Believe it or not, until now there was never an official American commander in chief uniform! For the time being I only wear it privately—such as here in the Southern White House, doing what Ivanka calls my “mindfulness practice.”

I was on a roll again, so I kept the action going a few days past Day One Hundred, making it all look totally off the cuff, surprise, surprise, surprise, keeping the excitement up—like saying how I might raise the gasoline tax to pay for new everything, highways, bridges, airports, airplanes, ships, missiles, tanks, lasers, computers, the best, all brand-new, and how I might break up JPMorgan Chase and Citigroup and Goldman Sachs and all of the big banks.

And then right at the end of the first one hundred days, the very end, Day One Hundred Five, whatever, Ryan and I guess Reince came through in the clinch on repeal and replace, we won, couldn’t be done and I did it, back from the dead, we had a beautiful party out in the Rose Garden.
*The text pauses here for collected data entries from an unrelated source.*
-- ==== Sys2Proof/Proofs/Reset.lean ====
section
/-! The reset input (spec/70_reset_and_hazards.md R166, R167): the step the host takes with it, and that the abandoned operation reports no result. -/

namespace Sys2Proof.Machine

/-- The reset input's step, whatever phase it arrives in (R167). -/
theorem step_reset {s : State} {rest : List HostStep} (hs : s.script = .reset :: rest) :
    step s = .next ({ s with script := rest } : State).resetInput :=
  step_host hs

/-- No result is visible while DONE = 0 (R22). -/
theorem State.returned_eq_none_of_not_done {s : State} (h : s.done = false) : s.returned = none := by
  simp [State.returned, h]

/-- Settles O36: the reset input writes PHASE and DONE and the unspecified registers only, so the two flags and what a call
returns follow from PHASE and DONE. -/
theorem resetInputAbandonsTheOperation : Obligations.ResetInputAbandonsTheOperation := by
  intro s rest hs
  have hdone : ({ s with script := rest } : State).resetInput.done = false := State.resetInput_done _
  exact ⟨_, step_reset hs, rfl, hdone, rfl, rfl, rfl, rfl, rfl, rfl, State.returned_eq_none_of_not_done hdone⟩

end Sys2Proof.Machine
end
MITZI: Presidential to-do list

Song, “REINCE AND RYAN, REPEAL AND REPLACE /REALLY WON, COULDN’T BE DONE, BACK FROM THE DEAD / OUT IN THE ROSE GARDEN PARTY PARTY PARTY,” © 2017 by Donald J. Trump.

I felt so great, so incredible, so amazing, so fantastic, so out- standing, literally unbelievable. So truly, extremely, absolutely, unbelievably, tremendously phenomenal, the best. The best, the best. Just the best.